Two men, Austin Hack and Liam Corrigan, will represent Old Lyme in the Tokyo Olympic Games men’s eight rowing final Thursday night.
Like Hack and Corrigan, Eveliz Fuentes, 18, got her start in rowing on Rogers Lake. Fuentes, who just graduated from high school, picked up the sport as a freshman.
“This lake — and the boathouse — is viewed as an opportunity because a lot of people aren’t given ... the type of resources that we have here today,” Fuentes said.
You could throw a rock in the lake from the boathouse, which is named after Fred Emerson, the guy who ignited the local rowing craze.
“He meant a lot not just to Old Lyme, but to the whole shoreline community,” said Candace Fuchs, president of the Old Lyme Rowing Association.
In addition to hosting Lyme-Old Lyme High School, the association is home to the Blood Street Sculls. Blood Street, which is on the other side of the lake in Lyme, is where Emerson was based.
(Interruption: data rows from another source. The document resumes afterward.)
/-- V-DT-2 and V-ST-1. -/
theorem test_timer_writes :
    after (withV 0xF015#16 0x3C#8 0#8 0#8) (fun t => (t.dt, t.st)) = some (0x3C#8, 0#8)
    ∧ after (withV 0xF018#16 0x10#8 0#8 0#8) (fun t => (t.dt, t.st)) = some (0#8, 0x10#8) := by decide

/-- V-DT-1, on the meaning itself: no tick falls inside an instruction. -/
theorem test_timer_read :
    (nextOf (exec (.ldVxDT 3) { State.reset with dt := 0x3C#8 })).map (fun t => t.getV 3) = some 0x3C#8 := by
  decide

/-- V-TMR-1. -/
theorem test_timer_ticks : timerTicks 3 2#8 = 0#8 ∧ timerTicks 3 0#8 = 0#8 ∧ timerTick 2#8 = 1#8 := by decide

/-- V-FONT-1 and V-FONT-2. -/
theorem test_ld_f :
    after (withV 0xF129#16 0#8 0x3A#8 0#8) (fun t => t.i)
      = some (BitVec.ofNat 16 (Config.fontBase.val + 50)) := rfl

/-- V-BCD-5 and V-BCD-6. -/
theorem test_ld_b :
    after { withV 0xF033#16 0xFF#8 0#8 0#8 with i := 0xFFD#16 } (fun t => t.mem.readBytes 0xFFD 3)
      = some [2#8, 5#8, 5#8]
    ∧ after { withV 0xF033#16 0xFF#8 0#8 0#8 with i := 0xFFE#16 }
      (fun t => (t.mem.readBytes 0xFFD 3, t.portLog))
      = some ([0#8, 0#8, 0#8], [.trace (.faultTrace .addressRangeFault)]) := by decide

/-- V-STM-1 and V-STM-4. -/
theorem test_block_store :
    after { withV 0xF155#16 1#8 2#8 0#8 with i := 0x300#16 } (fun t => (t.mem.readBytes 0x300 3, t.i))
      = some ([1#8, 2#8, 0#8], 0x300#16)
    ∧ after { withV 0xF155#16 1#8 2#8 0#8 with i := 0xFFFF#16 } (fun t => (t.mem.read 0, t.portLog))
      = some (0#8, [.trace (.faultTrace .addressRangeFault)]) := by decide

/-- V-LDM-3 and V-LDM-4, the byte of the opcode itself among those loaded. -/
theorem test_block_load :
    after { at200 0xFF65#16 with i := 0x1F2#16 } (fun t => (t.getV 0xE, t.getV 0xF, t.getV 0))
      = some (0xFF#8, 0x65#8, 0#8)
    ∧ after { withV 0xFF65#16 1#8 0x11#8 0#8 with i := 0xFF1#16 } (fun t => (t.getV 0, t.getV 1, t.pc))
      = some (1#8, 0x11#8, 0#16) := by decide

/-- V-RST-2. -/
theorem test_full_reset :
    fullReset { withV 0x6001#16 1#8 0#8 0#8 with dt := 5#8, pc := 0x300#16, sp := 2 } = State.reset := by
  decide

/-- Writing 0, which an unlisted cell reads as, takes the cell off the list. -/
theorem test_memory_canonical :
    (Memory.write [(1, 2#8), (3, 4#8)] 2 9#8) = [(1, 2#8), (2, 9#8), (3, 4#8)]
    ∧ (Memory.write [(1, 2#8), (3, 4#8)] 1 0#8) = [(3, 4#8)] := by decide

theorem test_conventional_font_size : conventionalFont.length = 80 := by decide

/-! ### Witnesses: states and operands that meet the hypotheses of the statements -/

theorem witness_DecodeOfEncodeIsIdentity : (Instr.sneRegLowN 0 15 0x1#4).wellFormed = true := by decide

theorem witness_LegalWordIsTheWordOfItsInstruction : decodeWord 0x9FF1#16 = .instr (.sneRegLowN 15 15 1#4) := by
  decide

theorem witness_StepRunsTheDecodedInstruction :
    let s := placeWord { State.reset with pc := 0xFFE#16, sp := 16 } 0x6005#16
    s.sp ≤ 16 ∧ s.pc.toNat ≤ 0xFFE
      ∧ decode [s.mem.read s.pc.toNat, s.mem.read (s.pc.toNat + 1)] = .instr (.ldImm 0 5#8) := by decide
“Rogers Lake is one of the finest lakes to row on here in Connecticut, and it’s really just fortunate that it has calm, flat waters and a straight 1,500-meter course, so that’s part of the reason that this grew,” Fuchs said.
And now the legends of Hack and Corrigan inspire a new generation.
“They were here at one point just like us, so for a lot of people, they could see it as that can be them one day,” Fuentes said.
Fuentes works at Old Lyme Country Club, where there’ll be a big watch party for the men’s eight gold medal rowing race.